Bitter Acoustic is especially impressive in light of the level of risk that comes with taking on so common a topic. If mishandled, writing about such heartbreak could sound like a rage that, while universal enough, fails as fresh, creative poetry. There are a very few moments when McDermott’s poetry could be mistaken for lesser work, most conspicuously in “Sonnet: Not Yet Forgiving.” At one point in the poem the speaker cries “Make your own bed; lie / now to a new fool” (p. 19), and McDermott does not set these clichéd lines apart as an utterance different from the otherwise strong poetic diction of the rest of the piece (she puts a similar line of presumed dialogue in italics earlier in the poem). With a careful reading, however, one can see that she says this in the role of heartbroken lover instead of as poet, that her placement of the word “lie” propels the first cliché forward to the next one in a smart way full of genuine emotional charge. The move can be read as an extension of the poem’s overall flirting with convention, as it follows prescribed sonnet form while breaking certain rules of that form. This blurring of formal lines can be seen as paralleling the blurring of lover versus poet roles. In a sense, the entire book must negotiate the same challenge of dealing with the much written-on subject of rejection and loss in a compelling way. Happily, it succeeds.

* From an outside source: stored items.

-- ==== Sys2Proof/Laws/PerInstr.lean ====
section
/-! SUPPORT. Statements about every instruction, one lemma a constructor. `EncodingFitsRow`: the opcode byte of
an instruction is an assigned one, and the encoding has as many bytes as that row of TABLE 8 says (R80, R93). -/

/-- The instruction is well-formed, its opcode has a row, and its encoding has that row's length. -/
def Sys2Proof.Laws.EncodingFitsRow.Statement (i : Sys2Proof.Instr) : Prop :=
  i.wellFormed = true ∧
    (Sys2Proof.rowOf i).map (fun r => Sys2Proof.formLength r.form) = some (Sys2Proof.encode i).length

namespace Sys2Proof.Laws.EncodingFitsRow

open Sys2Proof

/-- The statement from the opcode byte, the length of the encoding and the row's length. -/
theorem of_opcode {i : Instr} (op : Byte) (n : Nat) (hop : opcodeOf i = op)
    (hn : (encode i).length = n) (hrow : (opcodeRow op).map (fun r => formLength r.form) = some n) :
    Statement i :=
  ⟨rfl, by rw [rowOf, hop, hn, hrow]⟩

It is hard to imagine any sentient being finding this volume anything less than a statement of something integral. The speaker of the poetry can be you, me. The poems sing to the spine, the stomach, the hand, the ear. In their most musical modes, their language grows more experimental, but the point at which the poetry’s edge scrapes at least this reader’s emotional bone comes when the diction and forms step away from sounds and metaphors and there emerges the expression of a person making the self out of pain unadorned. These latter moments give body and power to the music itself, tuning and bending acoustics to form that bitterness.